** Supplied records follows **

theorem elim_tabInv {α : Type} {o : Option α} {f : α → State} (h : TabInv s) (hf : ∀ x, o = some x → TabInv (f x)) :
    TabInv (o.elim s f) := by
  cases o with
  | none => exact h
  | some x => exact hf x rfl

theorem map_optFstTab {α : Type} {o : Option State} {x : α} (h : OptTab o) : OptFstTab (o.map (fun u => (u, x))) := by
  cases o with
  | none => trivial
  | some u => exact h

theorem bind_optTab {α : Type} {o : Option α} {f : α → Option State} (hf : ∀ x, o = some x → OptTab (f x)) :
    OptTab (o.bind f) := by
  cases o with
  | none => trivial
  | some x => exact hf x rfl

/-! Homes of memory. -/

theorem wakeWaits_tabInv {pa n : Nat} (h : TabInv s) : TabInv (wakeWaits s pa n) := tabInv_foldl (fun _ _ hu => hu) h

theorem newVersion_tabInv {k : KeyId} {line stamp : Nat} (h : TabInv s) : OptTab (newVersion s k line stamp) := by
  fun_cases newVersion
  · exact trivial
  · exact h

theorem putPieces_tabInv {ps : Pieces} (h : TabInv s) : TabInv (putPieces s ps) :=
  tabInv_foldl (fun _ _ hu => putBytes_tabInv hu) h

theorem wakePieces_tabInv {ps : Pieces} (h : TabInv s) : TabInv (wakePieces s ps) :=
  tabInv_foldl (fun _ _ hu => wakeWaits_tabInv hu) h

theorem endReenc_tabInv {grp : Nat} (h : TabInv s) : TabInv (endReenc s grp) := by
  fun_cases endReenc
  all_goals exact h

theorem pumpWrites_tabInv {key : KeyId} {ver cmp : Bool} {pa : Nat} {ps : Pieces} {own stampAt : Option Nat} (h : TabInv s) :
    PumpTab (pumpWrites s key ver cmp pa ps own stampAt) := by
  unfold pumpWrites
  split
  case h_1 | h_2 | h_3 =>
    extract_lets s1
    have hs1 : TabInv s1 := putPieces_tabInv h
    exact wakePieces_tabInv (tabInv_ite hs1 hs1)
  · extract_lets _ _ _ _ s1
    have hs1 : OptTab s1 := by
      unfold s1
      split
      · exact newVersion_tabInv h
      · exact h
    split
    · exact h
    split
    · trivial
    split
    · trivial
    split
    · exact h
    split
    · trivial
    split
    · exact h
    clear_value s1
    split
    · exact h
    extract_lets s3 s4
    have hs3 : TabInv s3 := by
      unfold s3
      refine putPieces_tabInv ?_
      split
      · exact putBytes_tabInv hs1
      · exact hs1
    refine wakePieces_tabInv ?_
    unfold s4
    split <;> exact hs3
  · trivial

theorem pumpWrite_tabInv {key : KeyId} {ver cmp : Bool} {pa : Nat} {bs : List Byte} {own stampAt : Option Nat} (h : TabInv s) :
    PumpTab (pumpWrite s key ver cmp pa bs own stampAt) :=
  pumpWrites_tabInv h

theorem pumpRead_tabInv {key : KeyId} {ver : Bool} {snap : Option Nat} {pa n : Nat} (h : TabInv s) :
    PumpTab (pumpRead s key ver snap pa n) := by
  unfold pumpRead
  dsimp only
  repeat' split
  any_goals exact trivial
  all_goals exact h

theorem farAsk_tabInv {owner ck : Nat} {key : KeyId} {cmp : Bool} {pa n : Nat} {data : Option Nat} {keep : Bool} (h : TabInv s) :
    PumpTab (farAsk s owner ck key cmp pa n data keep) := by
  fun_cases farAsk
  · exact trivial
  · exact tabInv_ite h h
  · exact h
  · exact (h.snd ‹_›).same

theorem agentRead_tabInv {owner ck : Nat} {key : KeyId} {ver : Bool} {snap : Option Nat} {pa n : Nat} {keep : Bool}
    (h : TabInv s) :
    PumpTab (agentRead s owner ck key ver snap pa n keep) := by
  fun_cases agentRead
  · exact farAsk_tabInv h
  · exact pumpRead_tabInv h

** End of Supplied records **

_What is required_
Set every entry down verbatim.

_Written solution_
theorem elim_tabInv {α : Type} {o : Option α} {f : α → State} (h : TabInv s) (hf : ∀ x, o = some x → TabInv (f x)) :
    TabInv (o.elim s f) := by
  cases o with
  | none => exact h
  | some x => exact hf x rfl

theorem map_optFstTab {α : Type} {o : Option State} {x : α} (h : OptTab o) : OptFstTab (o.map (fun u => (u, x))) := by
  cases o with
  | none => trivial
  | some u => exact h

theorem bind_optTab {α : Type} {o : Option α} {f : α → Option State} (hf : ∀ x, o = some x → OptTab (f x)) :
    OptTab (o.bind f) := by
  cases o with
  | none => trivial
  | some x => exact hf x rfl

/-! Homes of memory. -/

theorem wakeWaits_tabInv {pa n : Nat} (h : TabInv s) : TabInv (wakeWaits s pa n) := tabInv_foldl (fun _ _ hu => hu) h

theorem newVersion_tabInv {k : KeyId} {line stamp : Nat} (h : TabInv s) : OptTab (newVersion s k line stamp) := by
  fun_cases newVersion
  · exact trivial
  · exact h

theorem putPieces_tabInv {ps : Pieces} (h : TabInv s) : TabInv (putPieces s ps) :=
  tabInv_foldl (fun _ _ hu => putBytes_tabInv hu) h

theorem wakePieces_tabInv {ps : Pieces} (h : TabInv s) : TabInv (wakePieces s ps) :=
  tabInv_foldl (fun _ _ hu => wakeWaits_tabInv hu) h

theorem endReenc_tabInv {grp : Nat} (h : TabInv s) : TabInv (endReenc s grp) := by
  fun_cases endReenc
  all_goals exact h

theorem pumpWrites_tabInv {key : KeyId} {ver cmp : Bool} {pa : Nat} {ps : Pieces} {own stampAt : Option Nat} (h : TabInv s) :
    PumpTab (pumpWrites s key ver cmp pa ps own stampAt) := by
  unfold pumpWrites
  split
  case h_1 | h_2 | h_3 =>
    extract_lets s1
    have hs1 : TabInv s1 := putPieces_tabInv h
    exact wakePieces_tabInv (tabInv_ite hs1 hs1)
  · extract_lets _ _ _ _ s1
    have hs1 : OptTab s1 := by
      unfold s1
      split
      · exact newVersion_tabInv h
      · exact h
    split
    · exact h
    split
    · trivial
    split
    · trivial
    split
    · exact h
    split
    · trivial
    split
    · exact h
    clear_value s1
    split
    · exact h
    extract_lets s3 s4
    have hs3 : TabInv s3 := by
      unfold s3
      refine putPieces_tabInv ?_
      split
      · exact putBytes_tabInv hs1
      · exact hs1
    refine wakePieces_tabInv ?_
    unfold s4
    split <;> exact hs3
  · trivial

theorem pumpWrite_tabInv {key : KeyId} {ver cmp : Bool} {pa : Nat} {bs : List Byte} {own stampAt : Option Nat} (h : TabInv s) :
    PumpTab (pumpWrite s key ver cmp pa bs own stampAt) :=
  pumpWrites_tabInv h

theorem pumpRead_tabInv {key : KeyId} {ver : Bool} {snap : Option Nat} {pa n : Nat} (h : TabInv s) :
    PumpTab (pumpRead s key ver snap pa n) := by
  unfold pumpRead
  dsimp only
  repeat' split
  any_goals exact trivial
  all_goals exact h

theorem farAsk_tabInv {owner ck : Nat} {key : KeyId} {cmp : Bool} {pa n : Nat} {data : Option Nat} {keep : Bool} (h : TabInv s) :
    PumpTab (farAsk s owner ck key cmp pa n data keep) := by
  fun_cases farAsk
  · exact trivial
  · exact tabInv_ite h h
  · exact h
  · exact (h.snd ‹_›).same

theorem agentRead_tabInv {owner ck : Nat} {key : KeyId} {ver : Bool} {snap : Option Nat} {pa n : Nat} {keep : Bool}
    (h : TabInv s) :
    PumpTab (agentRead s owner ck key ver snap pa n keep) := by
  fun_cases agentRead
  · exact farAsk_tabInv h
  · exact pumpRead_tabInv h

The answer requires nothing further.